Set down the lines below exactly as they stand, please. Go from the first through the one containing "with regs := tput".

[Stored data entries]:
╭──

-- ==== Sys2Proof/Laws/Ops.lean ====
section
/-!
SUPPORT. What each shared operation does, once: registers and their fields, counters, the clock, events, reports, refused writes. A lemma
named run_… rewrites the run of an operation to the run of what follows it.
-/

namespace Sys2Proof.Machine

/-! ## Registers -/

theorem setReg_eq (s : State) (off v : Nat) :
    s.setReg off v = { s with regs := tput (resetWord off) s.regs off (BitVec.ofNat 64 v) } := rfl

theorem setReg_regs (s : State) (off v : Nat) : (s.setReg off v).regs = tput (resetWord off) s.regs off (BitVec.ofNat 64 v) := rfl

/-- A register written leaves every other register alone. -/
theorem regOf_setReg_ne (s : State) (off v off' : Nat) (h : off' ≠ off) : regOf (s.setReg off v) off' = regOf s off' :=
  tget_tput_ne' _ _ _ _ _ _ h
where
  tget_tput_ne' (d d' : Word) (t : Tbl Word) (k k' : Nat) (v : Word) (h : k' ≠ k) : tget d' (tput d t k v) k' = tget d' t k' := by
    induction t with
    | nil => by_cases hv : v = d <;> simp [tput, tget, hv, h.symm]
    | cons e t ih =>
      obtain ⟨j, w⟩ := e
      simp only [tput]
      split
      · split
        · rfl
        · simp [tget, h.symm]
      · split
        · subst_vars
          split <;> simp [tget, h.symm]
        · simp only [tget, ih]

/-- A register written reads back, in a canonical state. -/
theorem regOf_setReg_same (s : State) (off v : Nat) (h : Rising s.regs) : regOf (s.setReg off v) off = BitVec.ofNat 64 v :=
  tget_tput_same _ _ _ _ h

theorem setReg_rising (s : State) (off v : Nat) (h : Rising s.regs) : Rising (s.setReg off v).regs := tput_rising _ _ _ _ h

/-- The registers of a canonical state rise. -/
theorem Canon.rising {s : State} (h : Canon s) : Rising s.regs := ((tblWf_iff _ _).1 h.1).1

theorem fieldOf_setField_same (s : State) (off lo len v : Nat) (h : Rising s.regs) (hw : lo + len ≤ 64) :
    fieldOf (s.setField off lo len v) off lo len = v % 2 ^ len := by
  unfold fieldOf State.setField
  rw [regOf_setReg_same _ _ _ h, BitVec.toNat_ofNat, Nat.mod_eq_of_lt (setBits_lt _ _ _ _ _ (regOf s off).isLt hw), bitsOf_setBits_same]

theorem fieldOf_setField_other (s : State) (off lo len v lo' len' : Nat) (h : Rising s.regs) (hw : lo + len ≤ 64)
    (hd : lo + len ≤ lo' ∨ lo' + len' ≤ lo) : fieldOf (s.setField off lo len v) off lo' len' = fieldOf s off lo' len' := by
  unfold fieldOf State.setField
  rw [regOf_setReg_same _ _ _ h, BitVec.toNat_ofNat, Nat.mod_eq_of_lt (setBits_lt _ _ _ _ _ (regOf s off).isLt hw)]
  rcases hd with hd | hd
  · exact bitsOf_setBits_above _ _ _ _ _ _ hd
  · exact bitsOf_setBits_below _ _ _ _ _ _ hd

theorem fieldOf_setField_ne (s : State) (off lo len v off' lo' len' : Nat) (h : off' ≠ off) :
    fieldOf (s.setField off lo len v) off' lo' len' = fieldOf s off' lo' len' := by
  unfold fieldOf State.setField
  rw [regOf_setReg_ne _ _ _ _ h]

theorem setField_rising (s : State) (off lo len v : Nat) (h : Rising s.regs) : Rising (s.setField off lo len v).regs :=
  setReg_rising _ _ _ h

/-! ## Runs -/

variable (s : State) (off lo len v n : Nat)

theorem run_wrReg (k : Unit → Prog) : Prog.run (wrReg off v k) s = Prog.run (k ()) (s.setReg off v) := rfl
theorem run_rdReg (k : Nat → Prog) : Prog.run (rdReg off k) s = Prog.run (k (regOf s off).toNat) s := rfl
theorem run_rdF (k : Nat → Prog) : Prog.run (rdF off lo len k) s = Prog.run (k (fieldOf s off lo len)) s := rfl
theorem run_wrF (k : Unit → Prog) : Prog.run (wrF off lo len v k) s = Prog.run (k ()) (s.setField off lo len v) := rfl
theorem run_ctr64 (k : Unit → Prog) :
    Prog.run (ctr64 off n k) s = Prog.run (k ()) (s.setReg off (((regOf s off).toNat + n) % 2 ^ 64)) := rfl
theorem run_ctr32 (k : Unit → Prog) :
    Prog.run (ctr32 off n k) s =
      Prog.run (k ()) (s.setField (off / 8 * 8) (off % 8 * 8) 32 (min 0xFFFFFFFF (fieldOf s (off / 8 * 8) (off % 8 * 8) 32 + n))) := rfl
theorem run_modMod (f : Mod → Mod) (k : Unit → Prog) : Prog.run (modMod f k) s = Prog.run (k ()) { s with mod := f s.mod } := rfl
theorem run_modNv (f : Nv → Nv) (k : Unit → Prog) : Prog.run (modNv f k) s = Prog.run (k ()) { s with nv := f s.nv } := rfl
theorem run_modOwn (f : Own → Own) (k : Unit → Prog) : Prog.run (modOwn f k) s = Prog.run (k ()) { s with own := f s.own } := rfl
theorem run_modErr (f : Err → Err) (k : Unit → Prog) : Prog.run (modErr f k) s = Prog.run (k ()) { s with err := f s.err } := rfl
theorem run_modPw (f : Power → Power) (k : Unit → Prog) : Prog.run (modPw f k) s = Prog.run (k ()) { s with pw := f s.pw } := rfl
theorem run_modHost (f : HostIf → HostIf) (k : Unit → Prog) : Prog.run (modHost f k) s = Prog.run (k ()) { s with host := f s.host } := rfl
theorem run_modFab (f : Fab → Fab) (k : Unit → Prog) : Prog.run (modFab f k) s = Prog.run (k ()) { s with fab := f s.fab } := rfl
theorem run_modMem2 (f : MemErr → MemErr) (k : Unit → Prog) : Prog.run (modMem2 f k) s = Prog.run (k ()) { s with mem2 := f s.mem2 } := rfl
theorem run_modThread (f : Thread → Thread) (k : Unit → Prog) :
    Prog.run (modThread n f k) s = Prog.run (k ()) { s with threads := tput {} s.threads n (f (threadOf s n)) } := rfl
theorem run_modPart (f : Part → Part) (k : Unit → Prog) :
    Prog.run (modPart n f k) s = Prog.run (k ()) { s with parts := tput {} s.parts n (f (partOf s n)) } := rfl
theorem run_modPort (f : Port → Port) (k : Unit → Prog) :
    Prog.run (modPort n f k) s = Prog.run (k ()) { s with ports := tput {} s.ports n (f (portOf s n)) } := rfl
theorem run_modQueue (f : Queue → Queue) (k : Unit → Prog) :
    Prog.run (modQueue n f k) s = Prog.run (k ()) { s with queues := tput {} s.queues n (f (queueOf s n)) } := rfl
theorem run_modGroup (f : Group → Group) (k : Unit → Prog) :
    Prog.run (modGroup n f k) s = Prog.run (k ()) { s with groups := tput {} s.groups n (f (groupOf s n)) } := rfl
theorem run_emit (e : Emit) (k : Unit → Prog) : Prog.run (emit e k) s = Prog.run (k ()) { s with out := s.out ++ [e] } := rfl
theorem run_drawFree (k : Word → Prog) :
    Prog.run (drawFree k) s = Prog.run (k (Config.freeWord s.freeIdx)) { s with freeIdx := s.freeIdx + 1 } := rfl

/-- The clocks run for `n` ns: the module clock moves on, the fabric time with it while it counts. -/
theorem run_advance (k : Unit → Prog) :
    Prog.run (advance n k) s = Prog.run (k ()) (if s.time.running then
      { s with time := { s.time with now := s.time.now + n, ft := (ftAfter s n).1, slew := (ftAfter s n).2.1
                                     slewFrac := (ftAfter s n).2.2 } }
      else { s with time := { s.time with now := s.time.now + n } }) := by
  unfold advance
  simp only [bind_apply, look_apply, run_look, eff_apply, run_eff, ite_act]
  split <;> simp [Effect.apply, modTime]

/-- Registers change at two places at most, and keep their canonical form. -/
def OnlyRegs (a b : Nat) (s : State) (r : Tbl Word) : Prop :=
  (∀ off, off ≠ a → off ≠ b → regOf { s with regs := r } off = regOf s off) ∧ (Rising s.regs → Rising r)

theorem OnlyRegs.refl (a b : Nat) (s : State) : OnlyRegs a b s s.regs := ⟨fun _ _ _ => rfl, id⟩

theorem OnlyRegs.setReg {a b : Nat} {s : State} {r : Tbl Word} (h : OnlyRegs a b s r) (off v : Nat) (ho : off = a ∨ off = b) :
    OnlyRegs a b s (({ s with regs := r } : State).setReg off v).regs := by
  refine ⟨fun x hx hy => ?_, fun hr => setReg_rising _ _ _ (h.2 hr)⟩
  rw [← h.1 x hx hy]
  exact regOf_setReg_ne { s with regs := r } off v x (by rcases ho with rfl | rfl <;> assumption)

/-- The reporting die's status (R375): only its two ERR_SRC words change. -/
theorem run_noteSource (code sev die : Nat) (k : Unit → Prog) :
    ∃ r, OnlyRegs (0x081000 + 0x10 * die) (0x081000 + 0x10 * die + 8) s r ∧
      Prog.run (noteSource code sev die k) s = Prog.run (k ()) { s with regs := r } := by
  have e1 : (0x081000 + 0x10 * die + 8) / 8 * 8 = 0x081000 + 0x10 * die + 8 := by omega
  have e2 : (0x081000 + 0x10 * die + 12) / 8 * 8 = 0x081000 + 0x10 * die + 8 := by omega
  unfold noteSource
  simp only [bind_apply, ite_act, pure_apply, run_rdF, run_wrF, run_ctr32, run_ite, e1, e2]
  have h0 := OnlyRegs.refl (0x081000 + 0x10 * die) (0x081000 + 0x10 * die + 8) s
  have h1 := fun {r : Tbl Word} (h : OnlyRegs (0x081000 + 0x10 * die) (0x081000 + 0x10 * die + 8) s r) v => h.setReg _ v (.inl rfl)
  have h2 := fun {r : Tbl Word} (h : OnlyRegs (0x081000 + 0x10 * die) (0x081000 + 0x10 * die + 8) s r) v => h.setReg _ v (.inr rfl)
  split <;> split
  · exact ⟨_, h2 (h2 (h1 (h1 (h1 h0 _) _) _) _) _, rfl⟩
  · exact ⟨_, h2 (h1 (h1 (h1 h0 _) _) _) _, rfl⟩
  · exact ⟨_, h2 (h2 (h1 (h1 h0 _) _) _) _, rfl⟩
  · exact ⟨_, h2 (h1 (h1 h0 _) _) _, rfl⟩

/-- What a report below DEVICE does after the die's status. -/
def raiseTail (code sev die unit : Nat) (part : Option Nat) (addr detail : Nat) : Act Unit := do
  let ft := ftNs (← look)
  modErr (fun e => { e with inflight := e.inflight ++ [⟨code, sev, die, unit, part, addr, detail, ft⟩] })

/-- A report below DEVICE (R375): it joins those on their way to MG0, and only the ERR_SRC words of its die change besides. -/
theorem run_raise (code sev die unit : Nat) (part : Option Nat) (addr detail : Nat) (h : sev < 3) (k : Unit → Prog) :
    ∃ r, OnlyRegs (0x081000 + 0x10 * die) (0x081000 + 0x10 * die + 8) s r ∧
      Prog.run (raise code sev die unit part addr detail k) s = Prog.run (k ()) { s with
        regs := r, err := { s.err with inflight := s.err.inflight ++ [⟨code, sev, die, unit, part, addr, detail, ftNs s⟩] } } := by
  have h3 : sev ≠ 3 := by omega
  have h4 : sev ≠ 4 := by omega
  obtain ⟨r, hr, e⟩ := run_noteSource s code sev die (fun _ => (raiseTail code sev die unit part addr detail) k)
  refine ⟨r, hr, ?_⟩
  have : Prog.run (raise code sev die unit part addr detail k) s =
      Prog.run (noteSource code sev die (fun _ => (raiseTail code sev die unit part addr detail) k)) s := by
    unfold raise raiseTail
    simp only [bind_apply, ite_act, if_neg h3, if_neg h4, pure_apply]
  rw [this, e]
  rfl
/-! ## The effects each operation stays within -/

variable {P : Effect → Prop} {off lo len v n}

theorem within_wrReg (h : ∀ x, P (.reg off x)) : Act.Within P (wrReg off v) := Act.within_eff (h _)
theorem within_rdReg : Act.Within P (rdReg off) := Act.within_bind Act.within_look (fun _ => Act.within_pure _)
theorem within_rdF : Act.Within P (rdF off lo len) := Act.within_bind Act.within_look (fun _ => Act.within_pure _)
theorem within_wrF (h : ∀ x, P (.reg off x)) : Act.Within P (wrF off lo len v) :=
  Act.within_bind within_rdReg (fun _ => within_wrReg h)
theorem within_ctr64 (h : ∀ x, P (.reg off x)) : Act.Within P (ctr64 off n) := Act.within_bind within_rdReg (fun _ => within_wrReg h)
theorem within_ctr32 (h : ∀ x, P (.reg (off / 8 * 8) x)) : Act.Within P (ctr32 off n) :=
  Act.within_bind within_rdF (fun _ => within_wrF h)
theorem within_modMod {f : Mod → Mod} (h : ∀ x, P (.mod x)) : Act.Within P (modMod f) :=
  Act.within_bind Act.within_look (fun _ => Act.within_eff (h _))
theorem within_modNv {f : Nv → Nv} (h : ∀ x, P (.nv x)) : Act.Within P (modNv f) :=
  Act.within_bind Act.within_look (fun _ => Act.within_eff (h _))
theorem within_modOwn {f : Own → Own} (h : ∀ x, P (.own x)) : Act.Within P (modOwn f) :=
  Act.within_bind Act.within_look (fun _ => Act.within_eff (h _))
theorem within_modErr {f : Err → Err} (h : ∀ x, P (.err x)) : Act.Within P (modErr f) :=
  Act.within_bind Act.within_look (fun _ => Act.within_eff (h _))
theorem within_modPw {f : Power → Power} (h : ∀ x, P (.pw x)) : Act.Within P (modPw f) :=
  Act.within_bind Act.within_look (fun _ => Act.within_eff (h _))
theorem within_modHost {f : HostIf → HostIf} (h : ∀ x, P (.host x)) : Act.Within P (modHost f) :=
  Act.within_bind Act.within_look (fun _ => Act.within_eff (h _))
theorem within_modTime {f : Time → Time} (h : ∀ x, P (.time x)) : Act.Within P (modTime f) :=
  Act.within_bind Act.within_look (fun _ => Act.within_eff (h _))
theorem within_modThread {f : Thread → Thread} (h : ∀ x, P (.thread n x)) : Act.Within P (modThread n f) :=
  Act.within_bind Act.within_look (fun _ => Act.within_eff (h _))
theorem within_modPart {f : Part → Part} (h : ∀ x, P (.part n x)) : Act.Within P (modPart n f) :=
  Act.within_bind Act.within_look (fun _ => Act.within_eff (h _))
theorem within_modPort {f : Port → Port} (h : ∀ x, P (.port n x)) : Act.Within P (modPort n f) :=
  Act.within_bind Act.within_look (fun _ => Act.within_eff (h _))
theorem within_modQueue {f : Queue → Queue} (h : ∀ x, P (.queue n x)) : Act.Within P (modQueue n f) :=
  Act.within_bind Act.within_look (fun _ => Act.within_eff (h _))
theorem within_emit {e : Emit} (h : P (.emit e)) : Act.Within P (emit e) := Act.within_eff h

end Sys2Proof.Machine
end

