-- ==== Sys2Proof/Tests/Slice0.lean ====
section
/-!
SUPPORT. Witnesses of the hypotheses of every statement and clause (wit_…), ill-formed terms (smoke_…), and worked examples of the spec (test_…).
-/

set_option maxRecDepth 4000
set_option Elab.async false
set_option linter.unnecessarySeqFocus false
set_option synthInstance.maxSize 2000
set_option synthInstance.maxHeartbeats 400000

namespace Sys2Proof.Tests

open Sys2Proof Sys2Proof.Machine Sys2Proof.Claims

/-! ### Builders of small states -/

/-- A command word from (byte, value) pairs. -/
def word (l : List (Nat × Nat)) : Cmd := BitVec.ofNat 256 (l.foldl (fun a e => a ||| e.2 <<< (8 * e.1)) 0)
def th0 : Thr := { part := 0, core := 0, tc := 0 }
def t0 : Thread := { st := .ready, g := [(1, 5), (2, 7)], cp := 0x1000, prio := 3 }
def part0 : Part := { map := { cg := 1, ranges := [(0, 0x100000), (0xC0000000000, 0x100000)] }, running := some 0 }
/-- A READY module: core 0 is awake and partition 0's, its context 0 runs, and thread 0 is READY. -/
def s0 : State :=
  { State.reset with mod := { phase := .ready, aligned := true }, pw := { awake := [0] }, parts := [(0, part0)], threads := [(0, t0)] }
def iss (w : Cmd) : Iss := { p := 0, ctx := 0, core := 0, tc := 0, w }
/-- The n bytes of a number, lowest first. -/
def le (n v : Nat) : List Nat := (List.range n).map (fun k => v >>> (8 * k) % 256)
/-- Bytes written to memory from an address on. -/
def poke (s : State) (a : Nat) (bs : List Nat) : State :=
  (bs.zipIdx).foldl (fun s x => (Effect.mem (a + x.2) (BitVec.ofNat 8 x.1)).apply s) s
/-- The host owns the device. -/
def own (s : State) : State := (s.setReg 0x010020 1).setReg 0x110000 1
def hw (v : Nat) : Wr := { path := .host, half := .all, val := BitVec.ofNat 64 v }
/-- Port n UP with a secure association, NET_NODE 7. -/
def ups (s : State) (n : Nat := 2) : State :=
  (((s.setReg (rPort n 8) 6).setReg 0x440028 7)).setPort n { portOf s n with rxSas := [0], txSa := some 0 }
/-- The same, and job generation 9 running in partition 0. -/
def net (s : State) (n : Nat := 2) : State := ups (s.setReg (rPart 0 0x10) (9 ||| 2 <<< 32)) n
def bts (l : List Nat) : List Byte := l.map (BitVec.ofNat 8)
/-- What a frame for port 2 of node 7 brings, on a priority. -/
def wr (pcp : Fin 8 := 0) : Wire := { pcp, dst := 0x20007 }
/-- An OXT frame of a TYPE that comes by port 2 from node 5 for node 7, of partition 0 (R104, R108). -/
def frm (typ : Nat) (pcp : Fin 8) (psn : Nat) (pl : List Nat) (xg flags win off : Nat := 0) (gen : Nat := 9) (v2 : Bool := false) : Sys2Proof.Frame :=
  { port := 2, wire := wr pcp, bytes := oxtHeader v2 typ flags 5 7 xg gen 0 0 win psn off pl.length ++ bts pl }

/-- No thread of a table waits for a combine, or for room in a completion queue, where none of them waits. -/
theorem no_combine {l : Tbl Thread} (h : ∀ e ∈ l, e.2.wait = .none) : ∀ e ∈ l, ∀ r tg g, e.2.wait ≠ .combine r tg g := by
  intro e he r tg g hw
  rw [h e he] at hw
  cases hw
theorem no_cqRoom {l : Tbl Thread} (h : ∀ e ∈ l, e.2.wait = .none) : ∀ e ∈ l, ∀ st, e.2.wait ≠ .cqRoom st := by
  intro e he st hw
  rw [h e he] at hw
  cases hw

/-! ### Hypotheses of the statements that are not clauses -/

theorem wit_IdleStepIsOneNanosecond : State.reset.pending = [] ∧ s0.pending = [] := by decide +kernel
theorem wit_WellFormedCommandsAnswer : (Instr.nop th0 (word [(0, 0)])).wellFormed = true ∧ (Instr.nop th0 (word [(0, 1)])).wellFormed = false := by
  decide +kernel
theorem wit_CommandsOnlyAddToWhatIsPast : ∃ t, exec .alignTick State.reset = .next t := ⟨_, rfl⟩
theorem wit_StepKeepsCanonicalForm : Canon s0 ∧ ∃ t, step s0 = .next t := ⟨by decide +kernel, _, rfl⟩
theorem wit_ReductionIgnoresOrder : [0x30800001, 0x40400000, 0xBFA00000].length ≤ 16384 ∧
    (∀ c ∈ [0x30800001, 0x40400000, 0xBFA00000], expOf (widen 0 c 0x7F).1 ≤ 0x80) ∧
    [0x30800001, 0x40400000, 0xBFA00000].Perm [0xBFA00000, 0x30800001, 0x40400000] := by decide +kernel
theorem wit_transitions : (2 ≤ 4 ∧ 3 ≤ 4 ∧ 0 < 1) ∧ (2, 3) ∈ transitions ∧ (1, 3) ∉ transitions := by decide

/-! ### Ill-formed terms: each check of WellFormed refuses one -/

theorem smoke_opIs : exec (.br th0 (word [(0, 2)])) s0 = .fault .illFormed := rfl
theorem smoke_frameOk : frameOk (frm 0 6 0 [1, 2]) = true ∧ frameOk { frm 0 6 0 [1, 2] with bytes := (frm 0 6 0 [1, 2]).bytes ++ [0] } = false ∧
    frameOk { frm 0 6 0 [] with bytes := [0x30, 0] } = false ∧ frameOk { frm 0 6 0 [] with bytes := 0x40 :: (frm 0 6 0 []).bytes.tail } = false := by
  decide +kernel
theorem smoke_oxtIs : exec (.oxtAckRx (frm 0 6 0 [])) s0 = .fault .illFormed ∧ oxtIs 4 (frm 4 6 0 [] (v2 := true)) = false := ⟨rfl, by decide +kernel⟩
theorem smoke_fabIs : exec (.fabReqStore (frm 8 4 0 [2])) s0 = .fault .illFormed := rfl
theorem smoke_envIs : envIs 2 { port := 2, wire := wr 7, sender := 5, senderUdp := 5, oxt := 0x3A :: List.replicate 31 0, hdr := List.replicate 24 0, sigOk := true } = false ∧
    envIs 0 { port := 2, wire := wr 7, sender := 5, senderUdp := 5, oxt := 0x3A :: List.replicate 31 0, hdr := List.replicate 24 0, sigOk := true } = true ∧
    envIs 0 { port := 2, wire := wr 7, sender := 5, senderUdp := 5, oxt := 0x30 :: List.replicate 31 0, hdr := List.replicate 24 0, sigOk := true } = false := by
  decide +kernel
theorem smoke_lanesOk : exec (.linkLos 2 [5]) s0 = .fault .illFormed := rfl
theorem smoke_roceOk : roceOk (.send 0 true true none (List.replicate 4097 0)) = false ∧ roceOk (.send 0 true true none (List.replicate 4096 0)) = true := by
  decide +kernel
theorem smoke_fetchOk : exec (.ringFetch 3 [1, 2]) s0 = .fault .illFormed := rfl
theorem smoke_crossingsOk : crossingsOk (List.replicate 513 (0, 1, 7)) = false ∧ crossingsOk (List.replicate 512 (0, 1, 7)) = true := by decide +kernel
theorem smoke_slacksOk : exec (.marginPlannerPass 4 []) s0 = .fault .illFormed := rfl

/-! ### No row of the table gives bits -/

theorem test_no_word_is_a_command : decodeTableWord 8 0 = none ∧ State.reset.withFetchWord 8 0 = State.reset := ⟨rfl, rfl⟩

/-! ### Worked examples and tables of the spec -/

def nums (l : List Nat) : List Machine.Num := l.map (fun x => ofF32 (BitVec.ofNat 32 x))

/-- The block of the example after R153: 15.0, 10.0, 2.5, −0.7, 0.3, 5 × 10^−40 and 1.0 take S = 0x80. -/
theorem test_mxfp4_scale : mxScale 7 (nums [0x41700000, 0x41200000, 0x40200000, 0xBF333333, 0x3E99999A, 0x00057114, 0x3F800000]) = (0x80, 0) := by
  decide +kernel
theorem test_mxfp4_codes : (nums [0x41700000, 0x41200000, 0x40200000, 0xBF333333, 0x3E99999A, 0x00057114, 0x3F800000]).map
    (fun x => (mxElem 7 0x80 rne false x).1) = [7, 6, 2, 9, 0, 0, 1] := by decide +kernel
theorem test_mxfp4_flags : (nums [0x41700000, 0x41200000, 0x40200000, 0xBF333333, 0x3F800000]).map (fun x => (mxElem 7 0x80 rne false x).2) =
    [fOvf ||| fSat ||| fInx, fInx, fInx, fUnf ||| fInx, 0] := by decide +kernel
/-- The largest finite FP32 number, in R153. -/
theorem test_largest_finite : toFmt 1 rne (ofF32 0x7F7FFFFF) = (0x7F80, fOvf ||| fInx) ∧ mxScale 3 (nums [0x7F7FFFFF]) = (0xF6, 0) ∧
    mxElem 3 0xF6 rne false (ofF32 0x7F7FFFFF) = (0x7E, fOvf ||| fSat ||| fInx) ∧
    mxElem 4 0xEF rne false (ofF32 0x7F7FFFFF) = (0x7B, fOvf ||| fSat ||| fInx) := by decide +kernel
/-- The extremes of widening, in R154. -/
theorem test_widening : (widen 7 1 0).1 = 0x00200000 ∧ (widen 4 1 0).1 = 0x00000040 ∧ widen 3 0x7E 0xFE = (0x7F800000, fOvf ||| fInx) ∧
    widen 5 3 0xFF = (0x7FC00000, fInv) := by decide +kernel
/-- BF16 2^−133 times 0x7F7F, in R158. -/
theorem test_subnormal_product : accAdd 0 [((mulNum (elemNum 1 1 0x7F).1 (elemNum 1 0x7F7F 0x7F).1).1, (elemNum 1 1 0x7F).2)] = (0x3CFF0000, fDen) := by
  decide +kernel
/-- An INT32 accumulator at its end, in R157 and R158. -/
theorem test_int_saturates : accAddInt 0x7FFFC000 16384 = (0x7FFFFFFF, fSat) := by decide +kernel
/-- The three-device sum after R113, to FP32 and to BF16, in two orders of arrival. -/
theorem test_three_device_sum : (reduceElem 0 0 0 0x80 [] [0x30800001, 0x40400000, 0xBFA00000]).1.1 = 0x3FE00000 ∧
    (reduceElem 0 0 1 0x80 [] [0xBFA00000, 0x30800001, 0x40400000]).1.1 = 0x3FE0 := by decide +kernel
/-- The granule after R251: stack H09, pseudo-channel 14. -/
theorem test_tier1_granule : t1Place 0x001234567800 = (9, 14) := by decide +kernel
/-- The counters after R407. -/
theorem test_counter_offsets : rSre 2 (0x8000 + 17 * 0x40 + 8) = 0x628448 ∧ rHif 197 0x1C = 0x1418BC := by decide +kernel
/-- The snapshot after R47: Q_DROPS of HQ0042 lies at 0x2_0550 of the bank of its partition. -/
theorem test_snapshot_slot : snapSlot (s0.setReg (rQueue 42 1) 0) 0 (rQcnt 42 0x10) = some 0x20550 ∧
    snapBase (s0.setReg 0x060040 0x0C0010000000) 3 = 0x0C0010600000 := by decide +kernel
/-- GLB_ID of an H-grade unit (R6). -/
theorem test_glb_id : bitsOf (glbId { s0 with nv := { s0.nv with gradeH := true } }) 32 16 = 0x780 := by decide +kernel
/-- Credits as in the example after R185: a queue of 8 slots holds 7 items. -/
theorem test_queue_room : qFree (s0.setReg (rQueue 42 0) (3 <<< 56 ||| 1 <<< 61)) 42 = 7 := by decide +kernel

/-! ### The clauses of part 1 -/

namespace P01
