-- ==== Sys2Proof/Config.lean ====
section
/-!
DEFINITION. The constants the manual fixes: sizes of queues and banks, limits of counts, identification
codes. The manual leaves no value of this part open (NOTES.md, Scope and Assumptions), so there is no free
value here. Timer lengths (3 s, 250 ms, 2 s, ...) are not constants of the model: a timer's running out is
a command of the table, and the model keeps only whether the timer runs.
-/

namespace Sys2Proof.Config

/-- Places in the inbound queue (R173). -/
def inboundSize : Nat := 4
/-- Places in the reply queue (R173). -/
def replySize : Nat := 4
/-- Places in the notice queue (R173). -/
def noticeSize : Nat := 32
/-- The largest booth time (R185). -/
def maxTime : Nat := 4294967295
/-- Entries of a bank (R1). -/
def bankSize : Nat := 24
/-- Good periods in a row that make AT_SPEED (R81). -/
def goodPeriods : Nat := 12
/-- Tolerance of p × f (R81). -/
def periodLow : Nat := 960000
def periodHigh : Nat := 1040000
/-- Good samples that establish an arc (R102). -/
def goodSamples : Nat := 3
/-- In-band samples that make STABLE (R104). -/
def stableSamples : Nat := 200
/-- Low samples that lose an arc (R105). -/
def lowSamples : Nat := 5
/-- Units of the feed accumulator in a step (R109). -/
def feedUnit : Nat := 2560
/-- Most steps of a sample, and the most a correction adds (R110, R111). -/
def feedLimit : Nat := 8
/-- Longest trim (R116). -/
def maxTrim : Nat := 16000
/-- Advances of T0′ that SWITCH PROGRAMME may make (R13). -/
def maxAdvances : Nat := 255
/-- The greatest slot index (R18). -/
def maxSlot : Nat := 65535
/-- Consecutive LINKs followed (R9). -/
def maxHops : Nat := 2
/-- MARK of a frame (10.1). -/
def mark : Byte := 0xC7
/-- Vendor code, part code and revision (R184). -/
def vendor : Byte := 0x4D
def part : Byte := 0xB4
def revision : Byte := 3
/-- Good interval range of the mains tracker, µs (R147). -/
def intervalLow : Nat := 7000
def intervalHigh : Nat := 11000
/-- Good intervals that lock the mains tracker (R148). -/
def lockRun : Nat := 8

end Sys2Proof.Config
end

╰──

[SOLUTION TO THIS PROBLEM]:
-- ==== Sys2Proof/Laws/Ops.lean ====
section
/-!
SUPPORT. What each shared operation does, once: registers and their fields, counters, the clock, events, reports, refused writes. A lemma
named run_… rewrites the run of an operation to the run of what follows it.
-/

namespace Sys2Proof.Machine

/-! ## Registers -/

theorem setReg_eq (s : State) (off v : Nat) :
    s.setReg off v = { s with regs := tput (resetWord off) s.regs off (BitVec.ofNat 64 v) } := rfl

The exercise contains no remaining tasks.